Tomorrow marks three years since Terra and I have been together. I can’t believe I’ve known her for so long. I look back at photos and videos from our first meeting and realize I used to see her differently. She seemed funny, small, and fragile to me, and now I notice how defined her muscles are, how uncompromisingly she demands to be petted, and how she explores areas with a hunter’s instinct.
I’m sorry I didn’t see Terra for who she really was earlier and started truly accepting her after three years, but to be fair, I haven’t accepted myself after twenty-five. When we fought in my childhood, my mother would beg the Lord to send me a daughter just as difficult as I was — Terra loves freedom just as much as I do. Maybe if my mother had seen something more in me than just her daughter, I wouldn’t spend hours staring at the ceiling. Maybe if I had seen Terra not as my dog, but as just a little black dog, I would have stopped blaming her for my own mistakes.
You see, there are three key points for having a good relationship with your dog, the dog trainer explained. The first is attraction, meaning that your dog likes you. In general, she already does: you two have shared interests…
Terra is looking at me with loving eyes. People usually say a loyal gaze, but I think it’s a loving one, one straight to the heart — I see the whole planet Earth in her eyes.
But there’s also the third point — authority. That’s how much she trusts your decisions, finding them reasonable from the dog’s perspective.
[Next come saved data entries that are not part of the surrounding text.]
-- ==== Sys2Proof/Tests/Slice0.lean ====
section
/-! SUPPORT. Tests of the model's own work, one step each: ill-formed operands, words written out from the encoding,
vectors of spec/95_test_vectors.md, and a witness for the hypotheses of every obligation that has some. -/

namespace Sys2Proof.Tests

open Sys2Proof Machine Config

/-! Helpers. -/

/-- POR of 95_test_vectors.md section 0: reset on a freshly powered reference expander. -/
def por : State := { State.resetWith referenceParams with expander := [(0x00, 0x11)] }

/-- READY of 95_test_vectors.md section 0, the history left out. -/
def ready : State := { por with init := true, freq := 50, expander := [(0x00, 0xA1), (0xFE, 0x79)] }

/-- A state in the middle of the hold of V-ST-1, answered or not. -/
def holding (answered : Bool) : State :=
  { ready with seq := .running (pairStopOps .one) answered, holdMs := 125 }

/-- A state whose next step takes the move `m`. -/
def next (m : Move) (s : State) : State := { s with moves := [m] }

/-- `W` of the vectors. -/
def wr (bytes : List Byte) : PortEvent := .busWrite 0x40 bytes

/-- The next state of an outcome. -/
def after (o : Host.Outcome State Fault Refusal) : Option State :=
  match o with
  | .next t => some t
  | _ => none

/-- What a command records and the STATUS word it leaves. -/
def seen (i : Instr) (s : State) : Option (List PortEvent × Word32) :=
  (after (exec i s)).map (fun t => (t.trace, statusWord t))

/-- A state whose next step takes the host's write of `v` at a register offset. -/
def nextWrite (offset size : Nat) (v : Word32) (s : State) : State :=
  next (.hostWrite (s.cfg.hostBase + offset) size v) s

/-- A state whose next step takes the host's read at a register offset. -/
def nextRead (offset size : Nat) (s : State) : State := next (.hostRead (s.cfg.hostBase + offset) size) s

theorem scheduled_next {m : Move} {s : State} (h : coilMapOk s.cfg.coilMap = true) :
    ∃ u, scheduled (next m s) m u := ⟨_, h, rfl, rfl⟩

theorem hostWrites_next {off size : Nat} {v : Word32} {s : State} (h : coilMapOk s.cfg.coilMap = true) :
    ∃ u, hostWrites (nextWrite off size v s) off size v u := ⟨_, h, rfl, rfl⟩

theorem hostReads_next {off size : Nat} {s : State} (h : coilMapOk s.cfg.coilMap = true) :
    ∃ u, hostReads (nextRead off size s) off size u := ⟨_, h, rfl, rfl⟩

/-- The block at another `P_HOST_BASE`. -/
def moved : State := { ready with cfg := { ready.cfg with hostBase := 0x40001000 } }

theorem ready_ok : coilMapOk ready.cfg.coilMap = true := by decide

theorem reset_ok : coilMapOk State.reset.cfg.coilMap = true := by decide

/-! Well-formedness refuses one ill-formed term for each check (R92, R104). -/

theorem test_wf_setfreq : (Instr.setfreq 2147483648).wellFormed = false := by decide
theorem test_wf_setch_ch : (Instr.setch 128 0 0).wellFormed = false := by decide
theorem test_wf_setch_on : (Instr.setch 0 65536 0).wellFormed = false := by decide
theorem test_wf_setch_off : (Instr.setch 0 0 65536).wellFormed = false := by decide
theorem test_wf_choff : (Instr.choff (-129)).wellFormed = false := by decide
theorem test_wf_servo_idx : (Instr.servo 128 0).wellFormed = false := by decide
theorem test_wf_servo_deg : (Instr.servo 1 (-2147483649)).wellFormed = false := by decide
theorem test_wf_dcmotor_idx : (Instr.dcmotor (-129) .fwd 0).wellFormed = false := by decide
theorem test_wf_dcmotor_speed : (Instr.dcmotor 1 .rev 2147483648).wellFormed = false := by decide
theorem test_wf_mstop : (Instr.mstop 128).wellFormed = false := by decide
theorem test_wf_stepdeg_pair : (Instr.stepdeg 200 .fwd .a 1).wellFormed = false := by decide
theorem test_wf_stepdeg_deg : (Instr.stepdeg 1 .fwd .a 2147483648).wellFormed = false := by decide
theorem test_wf_stepturn_pair : (Instr.stepturn (-200) .fwd .b 1).wellFormed = false := by decide
theorem test_wf_stepturn_turns : (Instr.stepturn 1 .fwd .b (-2147483649)).wellFormed = false := by decide
theorem test_wf_lsens : (Instr.lsens 4294967295).wellFormed = false := by decide

/-! Words written out from the encoding (R91, R94; V-E-1 to V-E-26). -/

theorem test_decode_nop : decode 0x0000000000000000 = .ok .nop := by decide
theorem test_decode_init : decode 0x1000000000000000 = .ok .init := by decide
theorem test_decode_setfreq : decode 0x2000000000000064 = .ok (.setfreq 100) := by decide
theorem test_decode_setch : decode 0x303000000BB80064 = .ok (.setch 3 100 3000) := by decide
theorem test_decode_choff : decode 0x4FF0000000000000 = .ok (.choff (-1)) := by decide
theorem test_decode_servo : decode 0x5F9000000000005A = .ok (.servo (-7) 90) := by decide
theorem test_decode_dcmotor : decode 0x60100000FFFFFFCE = .ok (.dcmotor 1 .fwd (-50)) := by decide
theorem test_decode_mstop : decode 0x7020000000000000 = .ok (.mstop 2) := by decide
theorem test_decode_mstopall : decode 0x8000000000000000 = .ok .mstopall := by decide
theorem test_decode_stepdeg : decode 0x90280000FFFFFFA6 = .ok (.stepdeg 2 .rev .a (-90)) := by decide
theorem test_decode_stepturn : decode 0xA014000000000001 = .ok (.stepturn 1 .fwd .b 1) := by decide
theorem test_decode_lread : decode 0xB032000000000000 = .ok (.lread 3 .notInt) := by decide
theorem test_decode_lsens : decode 0xC0000000000001F4 = .ok (.lsens 500) := by decide
theorem test_decode_lwatch : decode 0xDC80000000000000 = .ok (.lwatch 200 .int) := by decide
theorem test_decode_sclr : decode 0xE000000000003F00 = .ok (.sclr 0x3F00) := by decide
theorem test_decode_reserved : decode 0xF000000000000000 = .ok (.reservedF 0) := by decide
theorem test_refuse_nop : decode 0x0000000100000000 = .error (.mustBeZero "NOP") := by decide
theorem test_refuse_init : decode 0x1000000000000001 = .error (.mustBeZero "INIT") := by decide
theorem test_refuse_choff : decode 0x4000000000000001 = .error (.mustBeZero "CHOFF") := by decide
theorem test_refuse_servo : decode 0x5008000000000000 = .error (.mustBeZero "SERVO") := by decide
theorem test_refuse_dcmotor : decode 0x6004000000000000 = .error (.mustBeZero "DCMOTOR") := by decide
theorem test_refuse_stepdeg : decode 0x9002000000000001 = .error (.mustBeZero "STEPDEG") := by decide
theorem test_refuse_lread : decode 0xB008000000000000 = .error (.mustBeZero "LREAD") := by decide
theorem test_refuse_lsens : decode 0xC010000000000000 = .error (.mustBeZero "LSENS") := by decide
I’m sorry, my dear dog, that trusting my decisions is a bad idea. I guess this is something to work on, probably work on for a lifetime, I should learn to trust my own decisions first — then everything will fall into place. The little monster crawls out from under the blanket and comes to kiss me, and I can no longer see what I’m writing. I try to push her away, but it doesn’t last long — she keeps licking my hands and lifting them with her nose, demanding to pet her. Come on, dog, let’s go for a walk. My little black dog.